I went to Powerbooks last Sunday hunting for new reads. I just finished the juvenile but very entertaining Harry Potter and the Half-Blood Prince. Before that I read The Chronicles of Narnia just in time for the movie’s showing. Anyway, I’m digressing. I had a book in mind already. I’ve always wanted to buy The Historian by Elizabeth Kostova ever since I first saw it on the shelves months ago. They only had hard-bound copies then which cost a fortune. I also had other books in mind back then so I put The Historian in queue. I finally bought a soft-bound pocket-sized copy last Sunday. While looking around, I saw Franz Kafka’s The Great Wall of China in the classics section. The word “Kafkaesque” came to my mind. I didn’t know exactly what that word meant except that an acquaintance of mine kept brandishing it to my face some time ago. I checked out an open copy of the very thin collection of shorts. It opened to the page of with a very short piece called "A Little Fable" which tells about a mouse whose world seemed to be growing smaller, closing in on him, as if its walls were crashing him. The mouse was unknowingly walking himself toward a corner of a room where a cat was waiting for him. The cat tells him in the end that the mouse could’ve saved himself if he just walked the other direction, away from the corners, away from the walls, away from the cat, and into the open space. That very wise suggestion the cat gave before eating the mouse.

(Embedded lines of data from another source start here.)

-- ==== Sys2Proof/Machine/BiosFamily.lean ====
section
/-! DEFINITION. The BIOS operations (41_bios_ops.md). -/

namespace Sys2Proof.Machine

open Sys2Proof.Config

/-- BIOS_LOAD while `B` is ABSENT: what the firmware source's answer makes of it (41_bios_ops.md R120,
R122, R123; 60_exceptions.md R176). A stream of at least `biosSize` bytes succeeds whatever its end. -/
def loadBios (fw : FwAnswer) (s : State) : State :=
  match fw with
  | .openError => respond .biosIoError none s
  | .stream bytes ending =>
    if h : biosSize ≤ bytes.length then respondDone (setBios (imageOfStream bytes h) s)
    else match ending with
      | .err => respond .biosIoError none s
      | .eof => respond .biosSizeMismatch none s

/-- BIOS_LOAD (41_bios_ops.md R120): refused when an image is present (60_exceptions.md R175). -/
def execBiosLoad (fw : FwAnswer) (s : State) : Host.Outcome State Fault Refusal :=
  match s.bios with
  | some _ => .next (refuse .biosAlreadyLoaded s)
  | none   => .next (loadBios fw s)

/-- BIOS_READ of an image when BIOS_GUARD is CORRECTED (41_bios_ops.md R124): the sum is taken on
integers and does not wrap. -/
def biosReadCorrected (b : BiosImage) (addr : Word) (s : State) : State :=
  if h : addrIndex addr + 4 ≤ biosSize then
    respondWord (biosWord b (addrIndex addr) (by omega)) s
  else respondAbsent s

/-- BIOS_READ of an image when BIOS_GUARD is LITERAL (41_bios_ops.md R125): interior offsets are "not
present", the last word is returned, and an offset past it halts fatally. -/
def biosReadLiteral (b : BiosImage) (addr : Word) (s : State) : State :=
  if addrIndex addr + 4 < biosSize then respondAbsent s
  else if h : addrIndex addr + 4 = biosSize then
    respondWord (biosWord b (addrIndex addr) (by omega)) s
  else raiseFatal .biosBeyond addr s

/-- BIOS_READ of an image under the built guard (41_bios_ops.md R127). -/
def biosReadImage (b : BiosImage) (addr : Word) (s : State) : State :=
  match s.biosGuard with
  | .corrected => biosReadCorrected b addr s
  | .literal   => biosReadLiteral b addr s

/-- BIOS_READ (41_bios_ops.md R124, R125): refused while no image is present (60_exceptions.md R175). -/
def execBiosRead (addr : Word) (s : State) : Host.Outcome State Fault Refusal :=
  match s.bios with
  | none   => .next (refuse .biosNotLoaded s)
  | some b => .next (biosReadImage b addr s)

end Sys2Proof.Machine
end

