-- ==== Sys2Proof/Laws/Decode.lean ====
section
/-! SUPPORT. The opcode map's rows do not overlap (30_encoding.md R83), and which row a command word
belongs to. -/

namespace Sys2Proof

/-- The fixed bits of a row lie under its mask. -/
theorem opcodeTable_matchBits_under_mask :
    (opcodeTable.all fun r => r.matchBits &&& r.mask == r.matchBits) = true := by decide

/-- No two rows of the opcode map admit one command word: their fixed bits differ under both masks. -/
theorem opcodeTable_rows_disjoint :
    List.Pairwise (fun r r' : TableRow => r.matchBits &&& r'.mask ≠ r'.matchBits &&& r.mask)
      opcodeTable := by decide

/-- A command that decodes was built by a row that its command word belongs to. -/
theorem decode_eq_some {c : Command} {i : Instr} (h : decode c = some i) :
    ∃ r ∈ opcodeTable, r.matches c.cmd = true ∧ r.build c = i := by
  obtain ⟨r, hr, rfl⟩ := Option.map_eq_some_iff.mp h
  exact ⟨r, List.mem_of_find?_eq_some hr, by simpa using List.find?_some hr, rfl⟩

/-- A command is refused only when its command word belongs to no row. -/
theorem decode_eq_none {c : Command} (h : decode c = none) :
    ∀ r ∈ opcodeTable, r.matches c.cmd = false := by
  simpa [decode] using h

/-- Which commands decode depends on the command word alone (30_encoding.md R87). -/
theorem decode_isSome_congr {c c' : Command} (h : c.cmd = c'.cmd) :
    (decode c).isSome = (decode c').isSome := by
  simp [decode, h]

/-! ### The fields of a command word (30_encoding.md R82) -/

/-- A command word is its three fields. -/
theorem cmdWord_eq_fields (w : CmdWord) : w = opField w ++ rsvField w ++ idxField w := by
  refine BitVec.eq_of_getLsbD_eq fun k hk => ?_
  simp only [opField, rsvField, idxField, BitVec.getLsbD_append, BitVec.getLsbD_extractLsb']
  by_cases h5 : k < 5
  · simp [h5]
  by_cases h12 : k < 12
  · simp [h5, show k - 5 < 7 by omega, show 5 + (k - 5) = k by omega]
  · simp [h5, show ¬ k - 5 < 7 by omega, show k - 5 - 7 < 4 by omega,
      show 12 + (k - 5 - 7) = k by omega]

/-- The fields of an encoded command word. -/
theorem fields_encodeCmd : ∀ (op : BitVec 4) (idx : BitVec 5), opField (encodeCmd op idx) = op ∧
    rsvField (encodeCmd op idx) = 0#7 ∧ idxField (encodeCmd op idx) = idx := by decide

/-- A command word whose RSV is zero is the encoding of its OP and IDX. -/
theorem encodeCmd_fields {w : CmdWord} (h : rsvField w = 0#7) :
    encodeCmd (opField w) (idxField w) = w := by
  conv_rhs => rw [cmdWord_eq_fields w, h]
  rfl

/-- The mask of a row without an IDX field keeps the whole command word. -/
theorem and_wholeMask (w : CmdWord) : w &&& 0xFFFF#16 = w := by
  rw [show (0xFFFF#16) = BitVec.allOnes 16 by decide, BitVec.and_allOnes]

/-- The mask of a row with an IDX field clears IDX and keeps OP and RSV. -/
theorem and_idxMask (w : CmdWord) : w &&& 0xFFE0#16 = opField w ++ rsvField w ++ 0#5 := by
  conv_lhs => rw [cmdWord_eq_fields w]
  rw [show (0xFFE0#16) = BitVec.allOnes 11 ++ 0#5 by decide]
  refine BitVec.eq_of_getLsbD_eq fun k hk => ?_
  simp only [BitVec.getLsbD_and, BitVec.getLsbD_append, BitVec.getLsbD_allOnes, BitVec.getLsbD_zero]
  by_cases h5 : k < 5
  · simp [h5]
  · simp [h5, show k - 5 < 11 by omega]

end Sys2Proof
end

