-- ==== Sys2Proof/Laws/Effect.lean ====
section
/-! SUPPORT. Everything a command can do, as one relation: one constructor per outcome of a rule of
40_memory_ops.md, 41_bios_ops.md and 42_cpu_ops.md, with the condition under which it is that one.
`exec_iff_effect` says that the relation is `exec`; later proofs take cases on it and never unfold a
meaning. -/

namespace Sys2Proof.Machine

open Sys2Proof.Config

/-- `Effect i s t`: the command `i` takes the block from `s` to `t`. -/
inductive Effect : Instr → State → State → Prop
  | cpuReset {s : State} : Effect .cpuReset s (respondDone
      (setMemory Memory.newEmpty (writeLo 0#32 (writeHi 0#32 (zeroGprs (writePc resetVector s))))))
  | clearRegs {s : State} : Effect .clearRegs s (respondDone (zeroGprs s))
  | incPc {s : State} : Effect .incPc s (respondDone (writePc (advancedPc s.pc) s))
  | memWriteStores {s : State} {addr data : Word} (h : addr.toNat < memWords) :
      Effect (.memWrite addr data) s (respondDone (setMemory (s.mem.write addr.toNat data) s))
  | memWriteHalts {s : State} {addr data : Word} (h : memWords ≤ addr.toNat) :
      Effect (.memWrite addr data) s (raiseFatal .writeOutOfRange addr s)
  | memReadWord {s : State} {addr : Word} (h : addr.toNat < memWords) :
      Effect (.memRead addr) s (respondWord (s.mem.read addr.toNat) s)
  | memReadAbsent {s : State} {addr : Word} (h : memWords ≤ addr.toNat) :
      Effect (.memRead addr) s (respondAbsent s)
  | memClear {s : State} : Effect .memClear s (respondDone (setMemory Memory.newEmpty s))
  | biosLoadRefused {s : State} {fw : FwAnswer} {b : BiosImage} (hb : s.bios = some b) :
      Effect (.biosLoad fw) s (refuse .biosAlreadyLoaded s)
  | biosLoadOpenError {s : State} (hb : s.bios = none) :
      Effect (.biosLoad .openError) s (respond .biosIoError none s)
  | biosLoadImage {s : State} {bytes : List Byte} {ending : StreamEnd} (hb : s.bios = none)
      (h : biosSize ≤ bytes.length) :
      Effect (.biosLoad (.stream bytes ending)) s (respondDone (setBios (imageOfStream bytes h) s))
  | biosLoadReadError {s : State} {bytes : List Byte} (hb : s.bios = none)
      (h : bytes.length < biosSize) :
      Effect (.biosLoad (.stream bytes .err)) s (respond .biosIoError none s)
  | biosLoadShort {s : State} {bytes : List Byte} (hb : s.bios = none) (h : bytes.length < biosSize) :
      Effect (.biosLoad (.stream bytes .eof)) s (respond .biosSizeMismatch none s)
  | biosReadRefused {s : State} {addr : Word} (hb : s.bios = none) :
      Effect (.biosRead addr) s (refuse .biosNotLoaded s)
  | biosReadWord {s : State} {addr : Word} {b : BiosImage} (hb : s.bios = some b)
      (h : addr.toNat + 3 < biosSize) (hg : s.biosGuard = .literal → addr.toNat + 4 = biosSize) :
      Effect (.biosRead addr) s (respondWord (biosWord b addr.toNat h) s)
  | biosReadPastCorrected {s : State} {addr : Word} {b : BiosImage} (hb : s.bios = some b)
      (hg : s.biosGuard = .corrected) (h : biosSize < addr.toNat + 4) :
      Effect (.biosRead addr) s (respondAbsent s)
  | biosReadInnerLiteral {s : State} {addr : Word} {b : BiosImage} (hb : s.bios = some b)
      (hg : s.biosGuard = .literal) (h : addr.toNat + 4 < biosSize) :
      Effect (.biosRead addr) s (respondAbsent s)
  | biosReadHalts {s : State} {addr : Word} {b : BiosImage} (hb : s.bios = some b)
      (hg : s.biosGuard = .literal) (h : biosSize < addr.toNat + 4) :
      Effect (.biosRead addr) s (raiseFatal .biosBeyond addr s)
  | gprRead {s : State} {idx : BitVec 5} : Effect (.gprRead idx) s (respondWord (readGpr idx s) s)
  | gprWrite {s : State} {idx : BitVec 5} {data : Word} :
      Effect (.gprWrite idx data) s (respondDone (writeGpr idx data s))
  | hiRead {s : State} : Effect .hiRead s (respondWord s.hi s)
  | hiWrite {s : State} {data : Word} : Effect (.hiWrite data) s (respondDone (writeHi data s))
  | loRead {s : State} : Effect .loRead s (respondWord s.lo s)
  | loWrite {s : State} {data : Word} : Effect (.loWrite data) s (respondDone (writeLo data s))
  | pcRead {s : State} : Effect .pcRead s (respondWord s.pc s)
  | pcWrite {s : State} {data : Word} : Effect (.pcWrite data) s (respondDone (writePc data s))

/-- Every command of the opcode map has an effect in every state, and `exec` answers it. -/
theorem exists_effect (i : Instr) (s : State) : ∃ t, exec i s = .next t ∧ Effect i s t := by
  cases i with
  | cpuReset => exact ⟨_, rfl, .cpuReset⟩
  | clearRegs => exact ⟨_, rfl, .clearRegs⟩
  | incPc => exact ⟨_, rfl, .incPc⟩
  | memWrite addr data =>
    rcases execMemWrite_cases addr data s with ⟨hk, h⟩ | ⟨hk, h⟩
    · exact ⟨_, h, .memWriteStores hk⟩
    · exact ⟨_, h, .memWriteHalts hk⟩
  | memRead addr =>
    rcases execMemRead_cases addr s with ⟨hk, h⟩ | ⟨hk, h⟩
    · exact ⟨_, h, .memReadWord hk⟩
    · exact ⟨_, h, .memReadAbsent hk⟩
  | memClear => exact ⟨_, rfl, .memClear⟩
  | biosLoad fw =>
    rcases execBiosLoad_cases fw s with ⟨hb, h⟩ | ⟨hb, h⟩
    · obtain ⟨b, hb⟩ := Option.isSome_iff_exists.mp hb
      exact ⟨_, h, .biosLoadRefused hb⟩
    · rcases loadBios_cases fw s with ⟨rfl, e⟩ | ⟨bytes, ending, hl, rfl, e⟩ | ⟨bytes, hl, rfl, e⟩ |
        ⟨bytes, hl, rfl, e⟩ <;> rw [e] at h
      · exact ⟨_, h, .biosLoadOpenError hb⟩
      · exact ⟨_, h, .biosLoadImage hb hl⟩
      · exact ⟨_, h, .biosLoadReadError hb hl⟩
      · exact ⟨_, h, .biosLoadShort hb hl⟩
  | biosRead addr =>
    rcases execBiosRead_cases addr s with ⟨hb, h⟩ | ⟨b, hb, hg, h⟩ | ⟨b, hb, hg, h⟩
    · exact ⟨_, h, .biosReadRefused hb⟩
    · rcases biosReadCorrected_cases b addr s with ⟨hk, e⟩ | ⟨hk, e⟩ <;> rw [e] at h
      · exact ⟨_, h, .biosReadWord hb hk (by simp [hg])⟩
      · exact ⟨_, h, .biosReadPastCorrected hb hg hk⟩
    · rcases biosReadLiteral_cases b addr s with ⟨hk, e⟩ | ⟨hk, h4, e⟩ | ⟨hk, e⟩ <;> rw [e] at h
      · exact ⟨_, h, .biosReadInnerLiteral hb hg hk⟩
      · exact ⟨_, h, .biosReadWord hb hk fun _ => h4⟩
      · exact ⟨_, h, .biosReadHalts hb hg hk⟩
  | gprRead idx => exact ⟨_, rfl, .gprRead⟩
  | gprWrite idx data => exact ⟨_, rfl, .gprWrite⟩
  | hiRead => exact ⟨_, rfl, .hiRead⟩
  | hiWrite data => exact ⟨_, rfl, .hiWrite⟩
  | loRead => exact ⟨_, rfl, .loRead⟩
  | loWrite data => exact ⟨_, rfl, .loWrite⟩
  | pcRead => exact ⟨_, rfl, .pcRead⟩
  | pcWrite data => exact ⟨_, rfl, .pcWrite⟩

/-- Whatever `exec` answers is an effect of the command. -/
theorem effect_of_exec {i : Instr} {s t : State} (h : exec i s = .next t) : Effect i s t := by
  obtain ⟨u, hu, he⟩ := exists_effect i s
  cases hu.symm.trans h
  exact he

/-- The conditions of a command's outcomes exclude each other. -/
theorem Effect.unique {i : Instr} {s t u : State} (ht : Effect i s t) (hu : Effect i s u) : t = u := by
  cases ht <;> cases hu <;> first | rfl | omega | simp_all

/-- The relation is `exec`. -/
theorem exec_iff_effect {i : Instr} {s t : State} : exec i s = .next t ↔ Effect i s t := by
  refine ⟨effect_of_exec, fun h => ?_⟩
  obtain ⟨u, hu, he⟩ := exists_effect i s
  rw [hu, he.unique h]

/-- No command, not even a refused or a fatal one, changes the build parameter or the requester's
commands (10_state.md R36). -/
theorem Effect.keeps_inputs {i : Instr} {s t : State} (h : Effect i s t) :
    t.biosGuard = s.biosGuard ∧ t.requests = s.requests := by
  cases h <;> exact ⟨rfl, rfl⟩

end Sys2Proof.Machine
end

What got my attention was Kafka’s dark and cruel perception of the world. You get no fairy tale endings from him, just plain tragedy. But it is not the sad kind of tragedy. The gloom that looms from his first few statements make you expect a not-so-hopeful ending. In fact, the mood he sets is downright hopeless. This expectation cushions, if not eliminates, the trauma of a tragic ending. Of course I am not generalizing Kafka’s body of work as if I read its full breadth. Aside from the collection I mentioned, the other Kafka work I read is The Metamorphosis which is supposedly his most famous.

Kafka’s major appeal to me is that in some strange and probably unexplained manner, Kafkaesque so to speak, I can relate to his characters. I don’t know if that means I am a sad tragedy waiting to happen. But I do find some comfort in the normalcy of how he presents loneliness and cruelty. I am not hallucinating after all. He confirmed that the world is sad. I just hope he is wrong though to believe that the only way to fight it is by dying.